After “Turok” I managed to bag a copy of eventually “Halo: Combat Evolved”, developed by “Bungie © 2001.” Now that was really the first Sci-fi shooter I obsessed over. To this day it is probably one of the best shooters I’ve ever played and that rank will stay for sure. It was so good for a few simple reasons. It was fresh, it had a great story to it, great graphics for the time and it was oh so fun. “Halo 2” took over when it arrived because of the new expansive multiplayer and incredible graphics but even with that, I still revisit Halo one and not two.


Just after Halo 2 came out, and once I’d played it to death with my friends. I wanted to get back into RPG’s remembering the days playing Baldur’s Gate. Mum had just got a new family Pc and I had the Xbox, so I started to search around and began to collect the gems that I’d missed over the years.
That was when I discovered “The Elder Scrolls 3: Morrowind Game of The Year Edition.” Developed by “Bethesda Game Studios”, and published by “Bethesda Softworks and Ubisoft © 2003.” I decided to get it on Xbox because that was what I was most familiar with but I had no idea what I was getting myself into. The game was a beast. Mammoth in size and so detailed that it mind boggled me at first. Overwhelmed, I abandoned it for a while, initially put off by the seemingly dated visuals.

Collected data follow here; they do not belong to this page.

/-- An address of FRM reads as the frame's byte there, and as before beyond the frame. -/
theorem State.withFrame_read (i : Nat) :
    (s.withFrame cmd len).readByte .frm i =
      ((Machine.buildFrame cmd (s.readRange .pay 0 len.toNat))[i]?).getD (s.readByte .frm i) := by
  refine (State.readByte_writeRange ..).trans ?_
  simp

/-- The six header and length bytes (R121). -/
theorem State.withFrame_read_header :
    (s.withFrame cmd len).readByte .frm 0 = 0x22 ∧ (s.withFrame cmd len).readByte .frm 1 = 0x21 ∧
    (s.withFrame cmd len).readByte .frm 2 = cmd ∧ (s.withFrame cmd len).readByte .frm 3 = 0x00 ∧
    (s.withFrame cmd len).readByte .frm 4 = len.extractLsb' 0 8 ∧
    (s.withFrame cmd len).readByte .frm 5 = len.extractLsb' 8 8 := by
  simpa [bytes, frameHeader, List.range_succ] using bytes_withFrame_header s cmd len

theorem State.withFrame_read_payload {i : Nat} (hi : i < len.toNat) :
    (s.withFrame cmd len).readByte .frm (6 + i) = s.readByte .pay i := by
  have hbyte : (Machine.buildFrame cmd (s.readRange .pay 0 len.toNat))[6 + i]? = some (s.readByte .pay i) := by
    rw [Machine.buildFrame, List.getElem?_append_left (by simpa using hi), frameHead,
      List.getElem?_append_right (by simp), frameHeader_length, Nat.add_sub_cancel_left,
      State.readRange_getElem? _ _ _ _ _ hi, Nat.zero_add]
  rw [State.withFrame_read, hbyte, Option.getD_some]

/-- The CRC byte follows the payload (R121). -/
theorem State.withFrame_read_crc :
    (s.withFrame cmd len).readByte .frm (6 + len.toNat) = crc8 (frameHead cmd (s.readRange .pay 0 len.toNat)) := by
  rw [State.withFrame_read, Machine.buildFrame, List.getElem?_append_right (by simp)]
  simp

/-- The terminator follows the CRC byte (R121). -/
theorem State.withFrame_read_terminator : (s.withFrame cmd len).readByte .frm (7 + len.toNat) = 0xFF := by
  have hindex : 7 + len.toNat - (frameHead cmd (s.readRange .pay 0 len.toNat)).length = 1 := by
    rw [frameHead_length, State.readRange_length]
    omega
  rw [State.withFrame_read, Machine.buildFrame, List.getElem?_append_right (by omega), hindex]
  rfl

/-- The bytes that the frame's CRC is taken over are those before its CRC byte (R121). -/
theorem State.withFrame_readRange_head :
    (s.withFrame cmd len).readRange .frm 0 (6 + len.toNat) = frameHead cmd (s.readRange .pay 0 len.toNat) := by
  rw [State.readRange_withFrame _ _ _ (by omega), Machine.buildFrame]
  exact List.take_left' (by simp)

end withFrame

/-- Settles O23: the word selects `FE.BUILD`; a payload that PAY holds is built into its frame, which is read byte by
byte. -/
theorem feBuildWritesTheFrame : Obligations.FeBuildWritesTheFrame := by
  refine ⟨fun sp a d => decode_opWord (.feBuild sp a d), fun s cmd len =>
    ⟨fun hlen => buildFrame_refused hlen cmd, fun hlen => ⟨_, buildFrame_eq_withFrame hlen cmd, rfl, ?_⟩⟩⟩
  simp only [readByte_ok, bytes_eq_readRange, readRange_ok]
  obtain ⟨h0, h1, h2, h3, h4, h5⟩ := s.withFrame_read_header cmd len
  refine ⟨⟨h0, h1, h2, h3, h4, h5⟩, fun i hi => s.withFrame_read_payload cmd len hi, ?crc,
    s.withFrame_read_terminator cmd len, ?regs, s.withFrame_sameOutside cmd len, fun sp a hout => ?outside⟩
  case crc => rw [State.withFrame_read_crc, State.withFrame_readRange_head]
  case regs =>
    rw [State.withFrame_read_crc]
    rfl
  case outside =>
    refine s.withFrame_read_outside cmd len fun ⟨hsp, ha⟩ => ?_
    obtain hne | hle := hout
    · exact hne hsp
    · omega

/-! ## The result word of the check -/

section checkResult
variable (len : BitVec 16) (cmd fl : Byte)

/-- The flag byte is the lowest one. -/
theorem getLsbD_checkResult {i : Nat} (hi : i < 8) : (checkResult len cmd fl).getLsbD i = fl.getLsbD i := by
  rw [checkResult, BitVec.getLsbD_append, if_pos hi]

/-- The flag bits of R123, from bit 0 up. -/
theorem checkResult_flags {r : Word} {hdr rsv badLen crc term : Bool}
    (hr : r = checkResult len cmd (checkFlags hdr rsv badLen crc term)) :
    r.getLsbD 0 = false ∧ r.getLsbD 1 = hdr ∧ r.getLsbD 2 = rsv ∧ r.getLsbD 3 = badLen ∧ r.getLsbD 4 = crc ∧
    r.getLsbD 5 = term ∧ r.getLsbD 6 = false ∧ r.getLsbD 7 = false := by
  subst hr
  simp only [getLsbD_checkResult, Nat.reduceLT]
  revert hdr rsv badLen crc term
  decide

theorem checkResult_identifier : (checkResult len cmd fl).extractLsb' 8 8 = cmd := by
  apply BitVec.eq_of_getLsbD_eq
  intro i hi
  rw [checkResult, BitVec.getLsbD_extractLsb', BitVec.getLsbD_append, if_neg (by omega), BitVec.getLsbD_append,
    if_pos (by omega)]
  simp [hi]

theorem checkResult_length : (checkResult len cmd fl).extractLsb' 16 16 = len := by
  apply BitVec.eq_of_getLsbD_eq
  intro i hi
  rw [checkResult, BitVec.getLsbD_extractLsb', BitVec.getLsbD_append, if_neg (by omega), BitVec.getLsbD_append,
    if_neg (by omega), show 16 + i - 8 - 8 = i by omega]
  simp [hi]

theorem checkResult_no_flag :
    checkResult len cmd 0 = (len.setWidth 32 <<< 16) ||| (cmd.setWidth 32 <<< 8) := by
  have hlen := len.isLt
  have hcmd := cmd.isLt
  have hhigh : len.toNat * 65536 % 4294967296 = len.toNat * 65536 := Nat.mod_eq_of_lt (by omega)
  have hlow : cmd.toNat * 256 % 4294967296 = cmd.toNat * 256 := Nat.mod_eq_of_lt (by omega)
  apply BitVec.eq_of_toNat_eq
  rw [checkResult, BitVec.toNat_append, BitVec.toNat_append, Nat.shiftLeft_or_distrib, ← Nat.shiftLeft_add]
  simp [Nat.shiftLeft_eq, hhigh, hlow]

end checkResult

/-! ## The check -/

/-- The two length bytes make a 16-bit number (R76). -/
theorem lengthField_lt (lo hi : Byte) : lengthField lo hi < 2 ^ 16 := by
  have hlo := lo.isLt
  have hhi := hi.isLt
  unfold lengthField
  omega

theorem lengthField_extract (len : BitVec 16) : lengthField (len.extractLsb' 0 8) (len.extractLsb' 8 8) = len.toNat := by
  have hlt := len.isLt
  simp only [lengthField, BitVec.extractLsb'_toNat, Nat.shiftRight_eq_div_pow]
  omega

/-- The result word of `FE.CHECK` for a frame of eight bytes or more; `fits` says whether its length field agrees with
the number of bytes, without which the CRC and the terminator are not looked at (R123). -/
def State.checkWord (s : State) (fits : Bool) : Word :=
  s.checkResult (checkFlags s.frmBadHeader s.frmBadReserved (!fits) (fits && s.frmBadCrc) (fits && s.frmBadTerm))

section feCheck
variable {s : State} {n : Word}

theorem exec_feCheck_outside (hn : s.params.payloadMax + 8 < n.toNat) :
    exec (.feCheck n) s = .next (refused s .eRange) :=
  if_pos hn

theorem exec_feCheck_short (hn : n.toNat ≤ s.params.payloadMax + 8) (hshort : n.toNat < 8) :
    exec (.feCheck n) s = .next (ok s shortFrameResult) :=
  (if_neg (Nat.not_lt.mpr hn)).trans (if_pos hshort)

But not wanting to feel like I’d wasted my money, I returned to it and really sunk my teeth in. 450 hours or more later I think I pulled them out. I had discovered the mesmerising depth and beauty of the “Elder scrolls” world and from that time onwards, I had a new favourite game above all others. The sheer quantity and variety of Items had me trekking for hours and hours across the entire map scouring every inch of fogged map, and the difficulty lead to countless reloads which only hooked me more. That was the game that really highlighted my personality in RPG’s as an obsessive explorer and compulsive hoarder. Lol

Another RPG that I was massively into at the time was “Champions of Norrath: Relms of Everquest” on PS2 produced by “snowblind  Studios ©2004”. It is a hack and slash action RPG designed to be played single player or up to 4 player with friends as I mostly did. It was great because we could all meet up at a house and bring our memory cards to import our single player characters then go questing together. Simple but addictive fun, and was made more addictive by the limitless variety of randomly generated items and unique rare items to collect. It had a sequel in 2005 which was essentially the same but bigger game and more characters. It was so much fun and probably the best PS2 game I ever played.

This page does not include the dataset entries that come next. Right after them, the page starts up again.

-- ==== Sys2Proof/Machine/Ops.lean ====
section
/-! DEFINITION. The named operations over memory, slots, the NIC, the bus and the host port: each primitive of 00_scope
R14 that touches state, once. -/

namespace Sys2Proof.Machine

/-! ### DMA memory (20_memory R73, R76) -/

/-- The byte listed for an address, or the unlisted byte. -/
def lookupCell : List Host.Cell → Nat → Byte
  | [], _ => Memory.unlisted
  | (k, b) :: rest, a => if k = a then b else lookupCell rest a

/-- Put a byte at an address, keeping the canonical form. -/
def insertCell : List Host.Cell → Nat → Byte → List Host.Cell
  | [], a, v => if v = Memory.unlisted then [] else [(a, v)]
  | (k, b) :: rest, a, v =>
    if a < k then (if v = Memory.unlisted then (k, b) :: rest else (a, v) :: (k, b) :: rest)
    else if a = k then (if v = Memory.unlisted then rest else (a, v) :: rest)
    else (k, b) :: insertCell rest a v

/-- The canonical form: addresses strictly rising, below 2^64, no listed byte equal to the unlisted one. -/
def Memory.wf (m : Memory) : Bool :=
  decide (m.cells.Pairwise (fun x y => x.1 < y.1)) &&
    m.cells.all (fun c => decide (c.1 < 2 ^ 64) && decide (c.2 ≠ Memory.unlisted))

/-- The byte at a bus address. -/
def Memory.readByte (m : Memory) (a : DWord) : Byte := lookupCell m.cells a.toNat

/-- Store one byte at a bus address. -/
def Memory.writeByte (m : Memory) (a : DWord) (v : Byte) : Memory := ⟨insertCell m.cells a.toNat v⟩

/-- `MemRead(a, n)`: the unsigned little-endian value of `n` bytes (R76). An address past 2^64 - 1 wraps
(notes/assumptions/14.md). -/
def Memory.read (m : Memory) (a : DWord) : Nat → DWord
  | 0 => 0
  | n + 1 => (m.readByte a).setWidth 64 ||| (Memory.read m (a + 1) n) <<< 8

/-- `MemWrite(a, n, v)`: byte `k` of `v` at `a + k` for `k` below `n` (R76). -/
def Memory.write (m : Memory) (a : DWord) : Nat → DWord → Memory
  | 0, _ => m
  | n + 1, v => Memory.write (m.writeByte a (v.setWidth 8)) (a + 1) n (v >>> 8)

/-- Store a string of bytes from an address up. -/
def Memory.store (m : Memory) (a : DWord) : List Byte → Memory
  | [] => m
  | b :: bs => Memory.store (m.writeByte a b) (a + 1) bs

/-- The `n` bytes from an address up, lowest first. -/
def Memory.load (m : Memory) (a : DWord) : Nat → List Byte
  | 0 => []
  | n + 1 => m.readByte a :: Memory.load m (a + 1) n

/-! ### Descriptor fields and slots (42_ring_manager R184, R185) -/

/-- Read `txd(i).f`. -/
def State.readTxd (s : State) (i : Word) (f : TxField) : DWord := s.mem.read (s.txdAddr i f) f.size

/-- Read `rxd(i).f`. -/
def State.readRxd (s : State) (i : Word) (f : RxField) : DWord := s.mem.read (s.rxdAddr i f) f.size

/-- `txd(i).f <- v`. -/
def State.writeTxd (s : State) (i : Word) (f : TxField) (v : DWord) : State :=
  { s with mem := s.mem.write (s.txdAddr i f) f.size v }

/-- `rxd(i).f <- v`. -/
def State.writeRxd (s : State) (i : Word) (f : RxField) (v : DWord) : State :=
  { s with mem := s.mem.write (s.rxdAddr i f) f.size v }

/-- The slot with an index; an index outside the table names no slot and reads as Empty. -/
def slotAt (l : List Slot) (i : Word) : Slot := l.getD i.toNat .empty

/-- A slot table with one slot replaced (R185). -/
def setSlot (l : List Slot) (i : Word) (v : Slot) : List Slot := l.set i.toNat v

/-! ### Outputs -/

/-- Record what DRM does at a port (notes/assumptions/18.md). -/
def State.emit (s : State) (e : Event) : State := { s with trace := s.trace ++ [e] }

/-- The command in context `ctx` ends with a response (30_encoding R100, 60_exceptions R260). -/
def State.respond (s : State) (ctx : Nat) (r : Response) : State := s.emit (.response ctx r)

/-- A call on the host port that returns nothing (45_device_agent R250). -/
def State.call (s : State) (c : HostCall) : State := s.emit (.call c)

/-! ### Host-port calls that return something (45_device_agent R250)

The host's answers come from the queues of State; a host with no answer queued fails the call
(notes/assumptions/6.md). -/

/-- `Host.alloc_rx_buffer(size)`. -/
def State.allocRxBuffer (s : State) (size : Word) : Option DWord × State :=
  (s.allocs.headD none, { s with allocs := s.allocs.tail }.call (.allocRxBuffer size (s.allocs.headD none)))

/-- `Host.dma_map(buf, len, dir)`: the mapping has the length and direction asked for. -/
def State.dmaMap (s : State) (buf : DWord) (len : Word) (dir : Dir) : Option Mapping × State :=
  ((s.maps.headD none).map (fun a => ⟨a, len, dir⟩),
   { s with maps := s.maps.tail }.call (.dmaMap buf len dir (s.maps.headD none)))

/-- `Host.pad(buf, len, min)`: the host extends the frame with zero bytes. -/
def State.pad (s : State) (buf : DWord) (len min : Word) : Bool × State :=
  (s.pads.headD false, { s with pads := s.pads.tail }.call (.pad buf len min (s.pads.headD false)))

/-! ### The NIC's registers (45_device_agent R241, R245) -/

/-- The stored value of a named register. `REG_IMS` and `REG_IMC` store nothing; `nicRead` never asks for them. -/
def Nic.get (n : Nic) : NicReg → Word
  | .ctrl => n.ctrl
  | .status => n.status
  | .icr => n.icr
  | .ims => 0
  | .imc => 0
  | .rctl => n.rctl
  | .tctl => n.tctl
  | .tipg => n.tipg
  | .rdbal => n.rdbal
  | .rdbah => n.rdbah
  | .rdlen => n.rdlen
  | .rdh => n.rdh
  | .rdt => n.rdt
  | .rdtr => n.rdtr
  | .radv => n.radv
  | .tdbal => n.tdbal
  | .tdbah => n.tdbah
  | .tdlen => n.tdlen
  | .tdh => n.tdh
  | .tdt => n.tdt
  | .ral0 => n.ral0
  | .rah0 => n.rah0
  | .manc => n.manc
  | .mta i => n.mta.getD i 0

/-- `nicGlobalReset` (R245): every named register, the mask and the index port take unspecified values, but that the two
enable bits and the reset bit are 0; `k` says which free values (notes/assumptions/7.md). -/
def Nic.globalReset (c : Cfg) (k : Nat) (n : Nic) : Nic where
  ctrl := Config.freeReg k .ctrl &&& ~~~c.ctrlRst
  status := Config.freeReg k .status
  icr := Config.freeReg k .icr
  rctl := Config.freeReg k .rctl &&& ~~~c.rctlEn
  tctl := Config.freeReg k .tctl &&& ~~~c.tctlEn
  tipg := Config.freeReg k .tipg
  rdbal := Config.freeReg k .rdbal
  rdbah := Config.freeReg k .rdbah
  rdlen := Config.freeReg k .rdlen
  rdh := Config.freeReg k .rdh
  rdt := Config.freeReg k .rdt
  rdtr := Config.freeReg k .rdtr
  radv := Config.freeReg k .radv
  tdbal := Config.freeReg k .tdbal
  tdbah := Config.freeReg k .tdbah
  tdlen := Config.freeReg k .tdlen
  tdh := Config.freeReg k .tdh
  tdt := Config.freeReg k .tdt
  ral0 := Config.freeReg k .ral0
  rah0 := Config.freeReg k .rah0
  manc := Config.freeReg k .manc
  mta := (List.range n.mta.length).map (fun i => Config.freeReg k (.mta i))
  mask := Config.freeReg k .ims
  ioIndex := Config.freeWord k
  txLag := 0
  resetting := true

/-- The effect of a write to a named register at the NIC, but for a write of device control that starts the global reset
(R241, the cases of `NicWrite`). -/
def Nic.write (n : Nic) (r : NicReg) (v : Word) : Nic :=
  match r with
  | .ims => { n with mask := n.mask ||| v }
  | .imc => { n with mask := n.mask &&& ~~~v }
  | .ctrl => { n with ctrl := v }
  | .tdh => { n with tdh := v, txLag := 0 }
  | .icr => n
  | .status => n
  | .rctl => { n with rctl := v }
  | .tctl => { n with tctl := v }
  | .tipg => { n with tipg := v }
  | .rdbal => { n with rdbal := v }
  | .rdbah => { n with rdbah := v }
  | .rdlen => { n with rdlen := v }
  | .rdh => { n with rdh := v }
  | .rdt => { n with rdt := v }
  | .rdtr => { n with rdtr := v }
  | .radv => { n with radv := v }
  | .tdbal => { n with tdbal := v }
  | .tdbah => { n with tdbah := v }
  | .tdlen => { n with tdlen := v }
  | .tdt => { n with tdt := v }
  | .ral0 => { n with ral0 := v }
  | .rah0 => { n with rah0 := v }
  | .manc => { n with manc := v }
  | .mta i => { n with mta := n.mta.set i v }

/-- A register write applied at the NIC (R241): a write of device control with the reset bit starts the global reset
(R245); a write at an offset that names no register has no effect on the named ones (93 U3; notes/assumptions/23.md). -/
def State.nicApply (s : State) (off v : Word) : State :=
  match s.cfg.regAt off with
  | some .ctrl =>
    if v &&& s.cfg.ctrlRst = 0 then { s with nic := s.nic.write .ctrl v }
    else { s with nic := Nic.globalReset s.cfg s.drawn s.nic, drawn := s.drawn + 1 }
  | some r => { s with nic := s.nic.write r v }
  | none => s

/-- `NicWrite(off, v)` (R241): while the NIC resets the write is lost or applied, a free choice for each write
(93 U6). -/
def State.nicWrite (s : State) (off v : Word) : State :=
  if s.nic.resetting then
    if Config.freeBool s.drawn then { s with drawn := s.drawn + 1 }.nicApply off v else { s with drawn := s.drawn + 1 }
  else s.nicApply off v

/-- A free 32-bit value, and the state with one more drawn. -/
def State.anyWord (s : State) : Word × State := (Config.freeWord s.drawn, { s with drawn := s.drawn + 1 })

/-- `NicRead(off)` (R241): any value while the NIC resets, from the mask registers and from an offset that names no
register (93 U3, U6); reading the cause register clears it (20_memory R82). -/
def State.nicRead (s : State) (off : Word) : Word × State :=
  if s.nic.resetting then s.anyWord
  else
    match s.cfg.regAt off with
    | some .icr => (s.nic.icr, { s with nic := { s.nic with icr := 0 } })
    | some .ims => s.anyWord
    | some .imc => s.anyWord
    | some r => (s.nic.get r, s)
    | none => s.anyWord

/-! ### The bus (20_memory R77, R80, R81, R83; 45_device_agent R247) -/

/-- Deliver a list of posted writes in order. -/
def State.deliver (s : State) : List (Word × Word) → State
  | [] => s
  | (off, v) :: rest => State.deliver (s.nicWrite off v) rest

/-- Every entry of `wbuf` is applied to the NIC in queue order and removed (R80 part 2). -/
def State.drain (s : State) : State := { s with wbuf := [] }.deliver s.wbuf

/-- A register access is admitted: aligned, inside the region, the region mapped (R77). -/
def State.admits (s : State) (off : Word) : Bool :=
  decide (off.toNat % 4 = 0) && decide (off.toNat + 4 ≤ s.cfg.mmioSize) && s.mmioValid

/-- `RegRead32(off)`: none is `HwAccessError(off)`, the access not performed; otherwise drain, read and side effect in
one step (R80). -/
def State.regRead32 (s : State) (off : Word) : Option (Word × State) :=
  if s.admits off then
    some ((s.drain.nicRead off).1, (s.drain.nicRead off).2.emit (.regRead off (s.drain.nicRead off).1))
  else none

/-- `RegWrite32(off, v)`: none is `HwAccessError(off)`; otherwise the pair enters `wbuf` (R81). -/
def State.regWrite32 (s : State) (off v : Word) : Option State :=
  if s.admits off then some ({ s with wbuf := s.wbuf ++ [(off, v)] }.emit (.regWrite off v)) else none

/-- `IoWrite32(port, v)`: none is `HwAccessError(port)`; otherwise the NIC receives the write at once, and `wbuf` is not
drained (R83). The index port is written even while the NIC resets (notes/assumptions/24.md). -/
def State.ioWrite32 (s : State) (p : IoPort) (v : Word) : Option State :=
  if s.ioValid then
    match p with
    | .addr => some ({ s with nic := { s.nic with ioIndex := v } }.emit (.ioWrite .addr v))
    | .data => some ((s.nicWrite s.nic.ioIndex v).emit (.ioWrite .data v))
  else none

/-! ### Block reset (10_state R65, 41_reset_configure R172) -/

/-- Every working register, flag and slot of DRM at its block-reset value; `wbuf`, the NIC and DMA memory are not
touched (R172, 90_conflicts C12). -/
def State.blockReset (s : State) : State :=
  { s with
    txBase := 0
    rxBase := 0
    txTail := 0
    txNtc := 0
    rxDropped := 0
    irqLine := s.cfg.irqLine
    mac := s.cfg.mac
    ringsReady := false
    fsm := .uninitialized
    txLock := false
    pollState := .idle
    pollMissed := false
    txSlots := List.replicate s.cfg.nTx .empty
    rxSlots := List.replicate s.cfg.nRx .empty }

/-! ### Going on with a command, and ending it -/

/-- What one primitive of a command in flight does. -/
inductive Progress where
  /-- The primitive is made; the command goes on. -/
  | more (t : Task) (s : State)
  /-- The command ends with a response. -/
  | done (r : Response) (s : State)
  /-- The command has no step now: it waits for the TX lock or for a poll to end (10_state R33, 41_reset_configure
  R170). -/
  | wait
  deriving DecidableEq, Repr

/-- Go on at a point with nothing to do before it. -/
def Task.goto (p : Point) : Task := ⟨[], p⟩

/-- `respond` as a command's only remaining line. -/
def Task.answer (r : Response) : Task := ⟨[], .respond r⟩

/-- `raise HwAccessError(off)` with nothing to clean up (60_exceptions R260, R261). -/
def Task.raise (off : Word) : Task := Task.answer (.hwError off)

/-- `unlock(tx)`, then `respond`: every exit path of a command that holds the lock releases it (R33, R269). -/
def Task.unlockAnswer (r : Response) : Task := ⟨[.unlock], .respond r⟩

end Sys2Proof.Machine
end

Along came the Xbox 360 in 2005, though I didn’t get mine till 2006. There are many titles that I like on the 360 platform, and I have quite a collection, but there are a few that stand out. “Gears of war” being one big sore thumb. I got gears of war a month after its release on November 17th 2006 along with my Xbox 360 for Christmas. And that had to be the best Christmas I had had in a long time.

It was like nothing anyone had ever seen before, or at least no-one I knew in terms of the fast tactical squad based combat, dark macabre colour pallet and level designs and the insane gore. I loved every ounce of that game and must have racked up hundreds of hours online play with friends. This was around the end of my GCSE’s… I think it may have made an impact, I know it did on my Art! My sculpture went from facial studies to, to Full blown demon skulls!  To this day it is the 5th most selling Xbox 360 title.

“The Elder scrolls4: Oblivion” was the next most memorable game I played on the Xbox 360. I didn’t get it when it was released in March 2006, but got the Game of the year edition in 2007 which included both major DLC expansions, the same as Morrowind’s game of the year edition did. Like its predecessor I fell in love with it, not at first but soon after adjusting to the changes from Morrowind. And it commenced the easy task of devouring hundreds of hours of my life until I had played it to absolute completion. I have to say; I think as a game, Morrowind was more in depth, believable and creative than Oblivion. So I prefer it, but Oblivion sure was perdy!
well sometimes... o.0

That about brings me to Present day. Over the last couple of years ive focused more on my art and thats only increasing. So I have amassed many more games than I have time to play sadly, and become more of a collector. But names like "The Witcher" and "The Witcher 2: Assassin of kings" stand out, along with another favorite older CRPG I forgot to mention "Neverwinter Nights". And now, most recently Skyrim...  I wont talk about that one now, save it for another blog! SO where would I like to see games heading in the future? e.g. what would I like to be working on I guess? Well, I'd love love to see more thought put into the simple aspects of a game that made the old classics like Crash and spiro so fun. It would be an interesting blend with next generation graphics I'm sure, but perhaps now that technology is heading towards the immersion experience of free control and ditching the control pad, we could see those fun aspects being re applied with a whole new feel. 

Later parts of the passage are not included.